:: What to do ::
Reproduce the entries shown below only from the line with "entry 106) -/" down to the line with "not give. -/", keeping both end lines and copying each one exactly.

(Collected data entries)
:::::

/-- The answer to a vendor-defined message: done, with its change, or refused. -/
def vendorReply (ok : Bool) (s : State) (f : State → State) : Host.Outcome State Fault Refusal :=
  if !s.linkReady then turnedAway s
  else if ok then .next ((f s).spdm 0x7E 0 0 []).bump
  else .next (s.spdmError invalidRequest).bump

/-- OWNER_ENROL (R571): the session is mutually authenticated with the key it carries. -/
def execOwnerEnrol (session : Nat) (key sig : List Byte) (s : State) : Host.Outcome State Fault Refusal :=
  vendorReply (!s.debugOpen && s.mayChange session && key.length == 384 && Config.verifies key (bytesLE 4 session) sig) s
    (fun s => { s with sec := { s.sec with
      owner := some key
      sessions := s.sec.sessions.map (fun kv => (kv.1, kv.1 == session)) } })

/-- OWNER_REMOVE. -/
def execOwnerRemove (session : Nat) (s : State) : Host.Outcome State Fault Refusal :=
  vendorReply (!s.debugOpen && s.sec.owner.isSome && look s.sec.sessions session == some true) s
    (fun s => { s with sec := { s.sec with owner := none } })

/-- Whether a release key may enter a slot. -/
def State.mayPutKey (s : State) (session p slot : Nat) : Bool :=
  !s.debugOpen && s.mayChange session && (s.paddock p).live && (look (s.paddock p).relKeys slot).isNone

/-- A release key in a slot. -/
def State.putKey (s : State) (p slot : Nat) (key : BitVec 256) : State :=
  s.onPaddock p (fun d => { d with relKeys := insertAt d.relKeys slot key })

/-- RELEASE_KEY_PUT. -/
def execReleaseKeyPut (session : Nat) (p : PaddockId) (slot : BitVec 2) (key : BitVec 256) (s : State) :
    Host.Outcome State Fault Refusal :=
  vendorReply (s.mayPutKey session p slot.toNat && p.val != 0) s (fun s => s.putKey p slot.toNat key)

/-- RELEASE_KEY_PUT_WRAPPED: the key unwrapped under an owner secret. -/
def execReleaseKeyPutWrapped (session : Nat) (p : PaddockId) (slot : BitVec 2) (secret : BitVec 3) (wrapped : List Byte)
    (s : State) : Host.Outcome State Fault Refusal :=
  match (look s.sec.secrets secret.toNat).bind (fun k => Config.unwrapKey k wrapped) with
  | none => vendorReply false s id
  | some key => vendorReply (s.mayPutKey session p slot.toNat && p.val != 0) s (fun s => s.putKey p slot.toNat key)

/-- OWNER_SECRET_PUT: a secret of 32 bytes. -/
def execOwnerSecretPut (session : Nat) (index : BitVec 3) (secret : List Byte) (s : State) : Host.Outcome State Fault Refusal :=
  vendorReply (!s.debugOpen && s.mayChange session && secret.length == 32) s
    (fun s => { s with sec := { s.sec with secrets := insertAt s.sec.secrets index.toNat secret } })

/-- IDE_KM: the key of an IDE stream, over any secure session (R573). -/
def execIdeKm (session : Nat) (stream : BitVec 8) (key : BitVec 256) (s : State) : Host.Outcome State Fault Refusal :=
  vendorReply (look s.sec.sessions session).isSome s
    (fun s => { s with sec := { s.sec with ideKeys := insertAt s.sec.ideKeys stream.toNat key } })

/-! ## The test access port (R580; log entry 106) -/

/-- TAP_BYPASS: one bit shifted through the bypass register. -/
def execTapBypass (tdi : Bool) (s : State) : Host.Outcome State Fault Refusal :=
  .next { s.emit (.tdo [s.tap.bypass]) with tap := { s.tap with bypass := tdi, extest := false } }.bump

/-- TAP_IDCODE: 32 bits, the least significant first: 1, the manufacturer's code, the part number, the version. -/
def execTapIdcode (s : State) : Host.Outcome State Fault Refusal :=
  let v := 1 + Config.makerCode.toNat * 2 + 0x7210 * 2 ^ 12 + 0xB * 2 ^ 28
  .next { s.emit (.tdo ((List.range 32).map (fun i => v.testBit i))) with tap := { s.tap with extest := false } }.bump

/-- Bits of the boundary register, which the specification does not give. -/
def State.boundary (s : State) : List Bool := (List.range 64).map (fun i => s.fresh.getLsbD i)

/-- TAP_SAMPLE_PRELOAD. -/
def execTapSamplePreload (s : State) : Host.Outcome State Fault Refusal :=
  .next { s.emit (.tdo s.boundary) with tap := { s.tap with extest := false } }.bump

/-- TAP_EXTEST: the boundary register drives the pins. -/
def execTapExtest (s : State) : Host.Outcome State Fault Refusal :=
  .next { s.emit (.tdo s.boundary) with tap := { s.tap with extest := true } }.bump

/-- TAP_PRIVATE: runs only under scope bit 0; what it returns is free. -/
def execTapPrivate (_opcode : BitVec 8) (s : State) : Host.Outcome State Fault Refusal :=
  if s.debugOpen && s.sec.scope.getLsbD 0 then .next (s.emit (.tdo s.boundary)).bump else turnedAway s

end Sys2Proof.Machine
end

:::::

:: Solved exercise ::
/-! ## The test access port (R580; log entry 106) -/

/-- TAP_BYPASS: one bit shifted through the bypass register. -/
def execTapBypass (tdi : Bool) (s : State) : Host.Outcome State Fault Refusal :=
  .next { s.emit (.tdo [s.tap.bypass]) with tap := { s.tap with bypass := tdi, extest := false } }.bump

/-- TAP_IDCODE: 32 bits, the least significant first: 1, the manufacturer's code, the part number, the version. -/
def execTapIdcode (s : State) : Host.Outcome State Fault Refusal :=
  let v := 1 + Config.makerCode.toNat * 2 + 0x7210 * 2 ^ 12 + 0xB * 2 ^ 28
  .next { s.emit (.tdo ((List.range 32).map (fun i => v.testBit i))) with tap := { s.tap with extest := false } }.bump

/-- Bits of the boundary register, which the specification does not give. -/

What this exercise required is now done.